Prompt
From the entries, filter out every line that lacks "only" and copy the rest.

※ ※ ※

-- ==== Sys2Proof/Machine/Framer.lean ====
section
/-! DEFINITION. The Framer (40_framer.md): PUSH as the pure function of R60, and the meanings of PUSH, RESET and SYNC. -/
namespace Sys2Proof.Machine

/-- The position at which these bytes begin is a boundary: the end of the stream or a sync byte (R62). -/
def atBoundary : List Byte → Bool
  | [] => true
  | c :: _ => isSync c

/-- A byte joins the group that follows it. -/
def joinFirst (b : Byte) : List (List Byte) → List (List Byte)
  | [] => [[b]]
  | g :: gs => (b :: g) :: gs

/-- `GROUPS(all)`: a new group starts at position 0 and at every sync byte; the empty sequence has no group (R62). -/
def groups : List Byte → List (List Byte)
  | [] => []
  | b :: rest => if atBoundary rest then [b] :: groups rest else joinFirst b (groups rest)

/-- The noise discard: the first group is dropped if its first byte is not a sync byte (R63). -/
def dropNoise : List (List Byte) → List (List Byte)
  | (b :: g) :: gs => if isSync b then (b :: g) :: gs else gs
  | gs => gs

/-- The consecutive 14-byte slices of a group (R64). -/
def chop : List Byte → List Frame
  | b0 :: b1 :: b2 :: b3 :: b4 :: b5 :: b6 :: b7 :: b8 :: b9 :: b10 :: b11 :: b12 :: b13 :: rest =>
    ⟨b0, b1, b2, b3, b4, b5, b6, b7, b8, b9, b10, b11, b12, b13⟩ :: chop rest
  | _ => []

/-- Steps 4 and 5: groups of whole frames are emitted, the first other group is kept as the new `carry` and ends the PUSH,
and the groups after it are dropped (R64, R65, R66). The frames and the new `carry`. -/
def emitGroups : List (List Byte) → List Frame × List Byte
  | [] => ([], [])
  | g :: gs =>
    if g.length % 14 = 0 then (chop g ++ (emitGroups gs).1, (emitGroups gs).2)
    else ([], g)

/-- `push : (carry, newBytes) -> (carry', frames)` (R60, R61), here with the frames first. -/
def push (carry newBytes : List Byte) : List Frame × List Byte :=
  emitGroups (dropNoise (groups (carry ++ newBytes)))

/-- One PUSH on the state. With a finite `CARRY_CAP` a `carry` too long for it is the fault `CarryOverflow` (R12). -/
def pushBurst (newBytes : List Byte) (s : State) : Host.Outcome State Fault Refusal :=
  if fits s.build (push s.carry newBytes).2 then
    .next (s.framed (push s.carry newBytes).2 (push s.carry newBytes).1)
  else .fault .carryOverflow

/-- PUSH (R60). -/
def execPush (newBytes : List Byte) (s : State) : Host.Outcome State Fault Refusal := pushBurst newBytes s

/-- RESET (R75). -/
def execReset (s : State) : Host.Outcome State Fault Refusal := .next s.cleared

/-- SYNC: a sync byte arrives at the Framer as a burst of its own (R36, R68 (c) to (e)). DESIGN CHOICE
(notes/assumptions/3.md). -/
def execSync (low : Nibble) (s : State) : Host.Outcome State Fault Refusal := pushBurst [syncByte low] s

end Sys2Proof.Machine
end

※ ※ ※

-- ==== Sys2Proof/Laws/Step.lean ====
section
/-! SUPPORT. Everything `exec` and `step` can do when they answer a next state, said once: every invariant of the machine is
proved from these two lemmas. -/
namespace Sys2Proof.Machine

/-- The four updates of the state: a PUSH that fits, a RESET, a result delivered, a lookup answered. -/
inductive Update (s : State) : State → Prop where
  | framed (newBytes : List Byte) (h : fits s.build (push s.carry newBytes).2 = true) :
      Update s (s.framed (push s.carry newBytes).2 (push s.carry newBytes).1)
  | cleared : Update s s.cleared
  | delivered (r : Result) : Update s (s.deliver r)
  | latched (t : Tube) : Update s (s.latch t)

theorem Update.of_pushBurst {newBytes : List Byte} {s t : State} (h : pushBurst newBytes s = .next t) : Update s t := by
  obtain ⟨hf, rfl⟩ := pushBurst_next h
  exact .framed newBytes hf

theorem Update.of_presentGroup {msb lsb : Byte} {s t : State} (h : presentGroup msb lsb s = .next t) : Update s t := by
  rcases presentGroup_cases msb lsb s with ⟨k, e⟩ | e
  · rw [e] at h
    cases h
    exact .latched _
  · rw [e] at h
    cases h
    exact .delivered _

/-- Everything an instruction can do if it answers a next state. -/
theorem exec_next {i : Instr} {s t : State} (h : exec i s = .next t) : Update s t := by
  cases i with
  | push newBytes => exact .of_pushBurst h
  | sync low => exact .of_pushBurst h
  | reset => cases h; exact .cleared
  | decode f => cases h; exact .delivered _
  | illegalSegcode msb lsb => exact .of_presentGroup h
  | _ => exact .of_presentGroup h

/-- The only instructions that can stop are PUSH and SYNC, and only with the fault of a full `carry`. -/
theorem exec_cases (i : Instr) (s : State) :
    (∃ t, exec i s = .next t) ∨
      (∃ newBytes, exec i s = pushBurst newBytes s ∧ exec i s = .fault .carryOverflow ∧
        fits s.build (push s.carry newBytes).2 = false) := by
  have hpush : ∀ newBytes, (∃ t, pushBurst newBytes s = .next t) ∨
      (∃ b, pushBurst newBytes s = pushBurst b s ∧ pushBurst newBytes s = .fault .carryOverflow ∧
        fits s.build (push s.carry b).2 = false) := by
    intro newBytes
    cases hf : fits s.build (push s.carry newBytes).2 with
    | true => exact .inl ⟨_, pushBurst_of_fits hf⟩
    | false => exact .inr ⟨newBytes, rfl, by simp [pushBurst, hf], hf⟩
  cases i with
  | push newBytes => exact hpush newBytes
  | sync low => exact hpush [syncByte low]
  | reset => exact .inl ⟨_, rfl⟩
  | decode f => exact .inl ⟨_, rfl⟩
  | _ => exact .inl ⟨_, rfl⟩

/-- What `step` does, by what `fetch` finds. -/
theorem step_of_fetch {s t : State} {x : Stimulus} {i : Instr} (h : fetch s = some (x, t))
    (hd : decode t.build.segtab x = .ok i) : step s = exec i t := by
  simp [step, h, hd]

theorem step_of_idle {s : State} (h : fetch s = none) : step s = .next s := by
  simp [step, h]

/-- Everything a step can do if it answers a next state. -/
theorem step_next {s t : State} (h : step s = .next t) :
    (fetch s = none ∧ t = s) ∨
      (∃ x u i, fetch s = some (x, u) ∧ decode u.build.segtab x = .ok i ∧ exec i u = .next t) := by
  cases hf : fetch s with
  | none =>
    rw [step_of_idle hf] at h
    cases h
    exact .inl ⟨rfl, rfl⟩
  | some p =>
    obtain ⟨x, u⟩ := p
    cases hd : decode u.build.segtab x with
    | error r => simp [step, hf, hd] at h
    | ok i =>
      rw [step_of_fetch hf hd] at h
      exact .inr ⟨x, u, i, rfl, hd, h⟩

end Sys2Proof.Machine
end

※ ※ ※

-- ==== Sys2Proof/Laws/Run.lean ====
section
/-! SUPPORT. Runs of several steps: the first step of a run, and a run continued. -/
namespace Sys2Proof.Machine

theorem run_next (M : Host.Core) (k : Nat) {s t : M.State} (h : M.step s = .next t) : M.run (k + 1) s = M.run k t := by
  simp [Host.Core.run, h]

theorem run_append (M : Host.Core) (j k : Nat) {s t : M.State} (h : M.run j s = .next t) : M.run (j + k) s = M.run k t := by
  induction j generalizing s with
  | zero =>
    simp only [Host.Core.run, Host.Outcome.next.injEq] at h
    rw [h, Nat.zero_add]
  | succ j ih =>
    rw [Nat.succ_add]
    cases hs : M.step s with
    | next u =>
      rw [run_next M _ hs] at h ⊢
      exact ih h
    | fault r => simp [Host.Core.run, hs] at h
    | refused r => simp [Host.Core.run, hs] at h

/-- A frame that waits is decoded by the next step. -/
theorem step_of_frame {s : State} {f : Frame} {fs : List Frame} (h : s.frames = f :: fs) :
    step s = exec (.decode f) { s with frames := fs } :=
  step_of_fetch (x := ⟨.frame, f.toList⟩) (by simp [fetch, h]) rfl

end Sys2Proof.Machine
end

※ ※ ※

Exercise output
/-- The only instructions that can stop are PUSH and SYNC, and only with the fault of a full `carry`. -/
    simp only [Host.Core.run, Host.Outcome.next.injEq] at h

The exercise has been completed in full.